Hacker Newsnew | past | comments | ask | show | jobs | submitlogin

The amount of time required to 'learn' the Google interview would be time that could be spent learning more universally applicable skills.

Is it true that an experienced developer would not be able to pass the interview without studying using a similar guide? If so, then the interview process is... fubar.



A perfect job interview could be defined as an interview for which the best study technique is to become a better choice for the role. Studying skills that would not directly contribute to job performance would not change the result of a perfect job interview in any way.

In that sense, it's probably a good indicator for Google that the interview advice includes "practice writing code", "make it a habit to validate input", and "learn about data structures", and it's probably a bad indicator for Google that the advice includes "practice writing syntactically correct code on a whiteboard" and "practice solving problems with a 30 minute timer."


I'm in the interviewer pool @ Google.

> practice writing syntactically correct code on a whiteboard

This probably differs from interviewer to interviewer as to how strictly it's adhered to, but it's not really a hard and fast rule.
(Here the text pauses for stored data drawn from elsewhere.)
/-- From memory `m` to `m'`: the `k` output bytes from index `d` down repeat, with period `o`, the `o`
bytes above them, and nothing else has changed (44_back_copy.md R214). -/
structure PeriodWritten (b : Block) (d o : Nat) (m : Memory) (k : Nat) (m' : Memory) : Prop where
  copied : ∀ i, i < k → m'.read (b.outAddr (d - i)) = m.read (b.outAddr (d + o - i % o))
  kept : ∀ a, (∀ i, i < k → a ≠ b.outAddr (d - i)) → m'.read a = m.read a

section
variable {b : Block} {d o k : Nat} {m m' m'' : Memory}

/-- `o` above the index written at pass `i` stands one of the `o` bytes above `d`, or what the copy wrote
there `o` passes before (44_back_copy.md R215). -/
theorem PeriodWritten.read_above (h : PeriodWritten b d o m k m') (ho : 0 < o) {i : Nat} (hi : i ≤ k)
    (hd : i ≤ d) : m'.read (b.outAddr (d + o - i)) = m.read (b.outAddr (d + o - i % o)) := by
  rcases Nat.lt_or_ge i o with hlt | hge
  · rw [Nat.mod_eq_of_lt hlt]
    exact h.kept _ fun j _ => by unfold Block.outAddr; omega
  · rw [show d + o - i = d - (i - o) by omega, h.copied _ (by omega), ← Nat.mod_eq_sub_mod hge]

/-- One pass more: the byte `o` above is put at the next index down. -/
theorem PeriodWritten.succ (h : PeriodWritten b d o m k m') (ho : 0 < o) (hk : k ≤ d)
    (hm : ∀ a, m''.read a =
      if a = b.outAddr (d - k) then m'.read (b.outAddr (d + o - k)) else m'.read a) :
    PeriodWritten b d o m (k + 1) m'' := by
  refine ⟨fun i hi => ?_, fun a hne => ?_⟩
  · obtain rfl | hik := Nat.eq_or_lt_of_le (Nat.lt_succ_iff.1 hi)
    · rw [hm, if_pos rfl, h.read_above ho le_rfl hk]
    · rw [hm, if_neg (by unfold Block.outAddr; omega), h.copied i hik]
  · rw [hm, if_neg (hne k k.lt_succ_self)]
    exact h.kept a fun i hi => hne i (by omega)

end

/-- From `s`, at the start of a copy, to `t`: `k` bytes are copied, and after the last of them the token
has ended. -/
structure CopyPassed (s : State) (k : Nat) (t : State) : Prop where
  blk : t.blk = { s.blk with
    bytesOut := t.blk.bytesOut
    phase := .busy (if k < s.blk.latches.len then .copy else .token)
    latches := t.blk.latches }
  count : t.blk.bytesOut.toNat = s.blk.bytesOut.toNat + k
  brIdx : k < s.blk.latches.len → t.blk.latches.brIdx = s.blk.latches.brIdx - k
  len : k < s.blk.latches.len → t.blk.latches.len = s.blk.latches.len - k
  rest : SameRest s t
  wf : t.mem.wf
  written : PeriodWritten s.blk s.blk.dst (s.blk.latches.dist.toNat + 3) s.mem k t.mem

section
variable {s t : State} {k : Nat}

theorem CopyPassed.us (h : CopyPassed s k t) : t.blk.us = s.blk.us := by
  rw [h.blk]
  rfl

theorem CopyPassed.outAddr (h : CopyPassed s k t) (i : Nat) : t.blk.outAddr i = s.blk.outAddr i := by
  rw [h.blk]
  rfl

theorem CopyPassed.top (h : CopyPassed s k t) : t.blk.top = s.blk.top := by
  rw [Block.top, h.us, Block.top]

/-- A copy that has begun has all its bytes between Out[0x100] and dst (44_back_copy.md R212). -/
theorem BlockInv.len_le_dst {c : Config} {b : Block} (h : BlockInv c b) (hp : b.phase = .busy .copy) :
    b.latches.len ≤ b.dst := by
  obtain ⟨-, -, -, -, hlen⟩ := h.busy _ hp
  unfold Block.remaining at hlen
  unfold Block.dst Block.top
  omega

/-- Each pass writes one index below the pass before. -/
theorem CopyPassed.dst_eq (h : CopyPassed s k t) : t.blk.dst = s.blk.dst - k := by
  rw [Block.dst, h.top, h.count, Block.dst, Nat.sub_sub]

/-- Each pass reads DIST + 3 above where it writes (44_back_copy.md R215). -/
theorem CopyPassed.brIdx_eq (h : CopyPassed s k t) (hb : BlockInv s.cfg s.blk)
    (hp : s.blk.phase = .busy .copy) (hk : k < s.blk.latches.len) :
    t.blk.latches.brIdx = s.blk.dst + (s.blk.latches.dist.toNat + 3) - k := by
  obtain ⟨-, hidx, -⟩ := hb.busy _ hp
  rw [h.brIdx hk, hidx, Block.brIdxOf, Nat.add_assoc]

/-- One pass copies one byte more. -/
theorem CopyPassed.turn (h : CopyPassed s k t) (hb : BlockInv s.cfg s.blk) (hp : s.blk.phase = .busy .copy)
    (hacc : OutputAccessible s) (hk : k < s.blk.latches.len) :
    ∃ u, blockTurn t = .next u ∧ CopyPassed s (k + 1) u := by
  obtain ⟨-, -, htop, -, hleft⟩ := hb.busy _ hp
  have hdst := hb.len_le_dst hp
  have hus : t.blk.bytesOut.toNat < t.blk.us := by
    rw [h.count, h.us]
    unfold Block.remaining at hleft
    omega
  have hphase : t.blk.phase = .busy .copy := by rw [h.blk, if_pos hk]
  have hlen := h.len hk
  have haccessible {i : Nat} (hi : i ≤ s.blk.top) : accessible t.cfg (t.blk.outAddr i) = true := by
    rw [h.rest.cfg, h.outAddr]
    exact hacc i (by unfold Block.top at hi; unfold Block.outSize; omega)
  obtain ⟨hpass, -⟩ := copyStepMovesOneByte t h.wf hphase (by omega) hus
  obtain ⟨u, hu, hrest, hcount, hmem, hlast, hmore⟩ := hpass
    (haccessible (by rw [h.brIdx hk]; omega)) (haccessible (by rw [h.top]; omega))
  rw [← Block.dst, h.dst_eq, h.brIdx_eq hb hp hk, h.outAddr, h.outAddr] at hmem
  have hwritten := h.written.succ (by omega) (by omega) hmem
  have hwf := (turn_of_blockTurn hu).wf h.wf
  rw [h.count, Nat.add_assoc] at hcount
  refine ⟨u, hu, ?_⟩
  obtain he | hlt : k + 1 = s.blk.latches.len ∨ k + 1 < s.blk.latches.len := by omega
  · have hblk := hlast (by omega)
    refine ⟨?_, hcount, fun hlt => by omega, fun hlt => by omega, h.rest.trans hrest, hwf, hwritten⟩
    rw [if_neg (by omega), hblk, h.blk]
  · have hblk := hmore (by omega)
    refine ⟨?_, hcount, fun _ => ?_, fun _ => ?_, h.rest.trans hrest, hwf, hwritten⟩
    · rw [if_pos hlt, hblk, h.blk, if_pos hk]
    · rw [hblk, h.brIdx hk, Nat.sub_sub]
    · rw [hblk, hlen, Nat.sub_sub]

/-- The passes of a copy, one after the other. -/
theorem turns_copyPassed (hs : s.Inv) (hp : s.blk.phase = .busy .copy) (hacc : OutputAccessible s) (k : Nat)
    (hk : k ≤ s.blk.latches.len) : ∃ t, turns k s = .next t ∧ CopyPassed s k t := by
  induction k with
  | zero =>
    obtain ⟨-, -, -, hpos, -⟩ := hs.blk.busy _ hp
    exact ⟨s, rfl, by rw [if_pos hpos, ← hp], rfl, fun _ => rfl, fun _ => rfl, ⟨rfl, rfl, rfl, rfl⟩, hs.mem,
      fun i hi => by omega, fun _ _ => rfl⟩
  | succ k ih =>
    obtain ⟨t, ht, h⟩ := ih (by omega)
    obtain ⟨u, hu, h'⟩ := h.turn hs.blk hp hacc hk
    exact ⟨u, turns_succ ht hu, h'⟩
I'm sure there are some interviewers that will ding you on a forgotten semicolon, but I suspect that most would not.

Personally I look for code that isn't so far from syntactically correct that it's clear you are trying to BS me. I'll even accept pseudocode for the most part. But I've had candidates that try to make up language features, and that doesn't fly with me.

> practice solving problems with a 30 minute timer

I only give my candidates 30 minutes. The whole interview is 45, I spend 5 minutes introducing myself and setting up expectations, 30 on the question, and 10 on answering their questions (after all, they're also interviewing us).

You can tell pretty early whether they're on a solid trajectory, and I'll offer the occasional hint to keep someone on track, or ask tangential questions if they're doing well on time. Not finishing isn't a deal killer, provided you had a solid approach and weren't just running in circles. But a good candidate will finish in about 25 minutes and we can spend some time talking about alternate approaches. Sometimes I'll show them the optional approach and see how that conversation goes.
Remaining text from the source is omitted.